The clustering performance is evaluated using three metrics:

  1. Silhouette Score: Measures how similar an object is to its own cluster compared to other clusters.
  2. Calinski-Harabasz Score: Assesses the ratio of the sum of the intra-cluster dispersion to the inter-cluster dispersion. (TBD)
  3. Davies-Bouldin Score: Measures the average similarity ratio of each cluster with its most similar cluster. (TBD)

These metrics are useful for assessing the compactness and separation of clusters, guiding the choice of the number of clusters.

Visualization

The notebook uses Plotly for interactive 2D visualization of clusters:

  • Scatter plots of Annual Income vs. Spending Score, colored by clusters, with hover functionality displaying other customer details (e.g., age, gender).
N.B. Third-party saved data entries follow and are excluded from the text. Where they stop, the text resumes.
theorem State.dramUe_wf (s : State) (t bank off : Nat) (scrub : Bool) (h : Memory.wf s.prs.pmem = true) :
    Memory.wf (State.dramUe s t bank off scrub).prs.pmem = true := by
  unfold State.dramUe
  dsimp only
  split
  · simp only [(State.settlePress_frame _).1, (State.raise_frame _ _ _ _ _).1]
    exact State.modelReload_wf _ _ (by simpa using h)
  all_goals simpa using h

theorem State.modelUp_wf (s : State) (h : Memory.wf s.prs.pmem = true) :
    Memory.wf (State.modelUp s).prs.pmem = true := by
  unfold State.modelUp
  have h1 := State.loadModel_wf s h
  dsimp only
  split
  · exact h1
  · rw [(State.pressReady_frame _).1]; exact h1

theorem State.hierFinish_wf (s : State) (g : HierChg) (h : Memory.wf s.prs.pmem = true) :
    Memory.wf (State.hierFinish s g).prs.pmem = true := by
  have key : ∀ u : State, Memory.wf u.prs.pmem = true → Memory.wf
      (if g.why = 0 then
        (u.evt 2 0x0200 (le 4 g.st.no ++ le 1 g.old ++ le 1 g.new ++ le 1 (u.get Reg.PRS_STAT_SVC) ++ le 1 0 ++
          le 4 (u.hierUs g))).changeDone g.st 0 1 0xFF
      else if g.why = 2 then u.repairEnd 0 (u.hierUs g) else u).prs.pmem = true := by
    intro u hu
    split
    · simpa using hu
    · split <;> simpa using hu
  have up : ∀ (u : State) (l : List Nat) (e : Option Nat), Memory.wf u.prs.pmem = true → Memory.wf
      ((((((l.foldl State.variantReady u).set Reg.PRS_STAT_QUIESCED 0).set Reg.PRS_STAT_CHG 0).set Reg.GLB_HIER_TARGET 0).prsMod
        fun p => { p with hier := none, hierEnd := e }).pressOut.pressUp).prs.pmem = true := by
    intro u l e hu
    refine State.pressUp_wf _ ?_
    simpa using hu
  have fill : ∀ (u : State) (src : Option Nat) (l : List Nat), Memory.wf u.prs.pmem = true →
      Memory.wf (l.foldl (fun s t => s.fillStack t src) u).prs.pmem = true :=
    fun u src l hu => wf_foldl _ _ _ hu fun s t h => State.fillStack_wf _ _ _ h
  refine key _ (up _ _ _ ?_)
  dsimp only
  split
  · rw [(State.serviceChanged_frame _ _ _ _).1, (State.putService_frame _ _ _).1]
    refine fill _ _ _ ?_
    rw [(State.set_frame _ _ _).1, (State.setNv_frame _ _ _).1]
    split
    · simpa using h
    · exact h
  · exact h

theorem State.hierTick_wf (s : State) (h : Memory.wf s.prs.pmem = true) :
    Memory.wf (s.hierTick).prs.pmem = true := by
  unfold State.hierTick
  split
  · split
    · exact State.hierFinish_wf _ _ h
    · exact h
  · exact h

theorem State.captureWrites_wf (s : State) (offs : List Nat) (k sigma gen : Nat) (rows : List (List (Nat × Nat × List (Option Int)))) (l : List Nat)
    (h : Memory.wf s.prs.pmem = true) :
    Memory.wf (l.foldl (fun s t => s.pwrite (dramAddr t ((offs[t]?).getD 0)) (captureBytes k sigma gen ((rows[t]?).getD []))) s).prs.pmem = true := by
  induction l generalizing s with
  | nil => exact h
  | cons x l ih => rw [List.foldl_cons]; exact ih _ (State.pwrite_wf _ _ _ h)

theorem State.capture_wf (s : State) (k sigma gen : Nat) (h : Memory.wf s.prs.pmem = true) :
    Memory.wf (s.capture k sigma gen).prs.pmem = true := by
  unfold State.capture
  simp only
  split
  · exact h
  · split
    · rw [(State.trnMod_frame _ _).1]; exact h
    · rw [(State.trnMod_frame _ _).1]; exact State.captureWrites_wf _ _ _ _ _ _ _ h

theorem State.stepEnd_wf (s : State) (h : Memory.wf s.prs.pmem = true) :
    Memory.wf (State.stepEnd s).prs.pmem = true := by
  unfold State.stepEnd
  (simp only []; repeat' (first | assumption | apply And.intro | intro _ | (simp [*]; done) | (apply State.copyArea_wf) | split | (apply wf_foldl) | (apply wf_foldl2) | (simp_all; done)))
An example scatter plot generated:

Clustering Result

Notes and Customization

  1. Normalization: The project includes two options for feature normalization:
  • Min-Max Scaling: Scales features to a [0, 1] range.
  • Standard Scaling: Scales features to have a mean of 0 and standard deviation of 1. Uncomment the desired normalization method in the notebook to use it.
  1. Birch Parameters:
  • Threshold: Controls the radius of the subclusters; higher values allow for more scattered clusters.
  • Branching Factor: Limits the maximum number of subclusters in each node.
  • No. of clusters: The number of clusters to be returned to the BIRCH algorithm i.e., the number of clusters after the final step in the algorithm.
  1. Custom Cluster Names: A placeholder function can assign names to clusters based on customer attributes like annual income and spending score.

Contributing

Contributions are welcomed. If you would like to contribute to this project, please report any issues or follow these steps:

1. Fork the repository.
2. Create a new branch (git checkout -b new-branch).
3. Make your changes.
4. Commit your changes (git commit -m 'Add some changes').
5. Push to the branch (git push origin new-branch).
6. Open a Pull Request.

License

This project is licensed under the MIT License. See the LICENSE file for details.

Acknowledgments:

This project was developed as a hands-on learning experience in clustering algorithms for customer segmentation.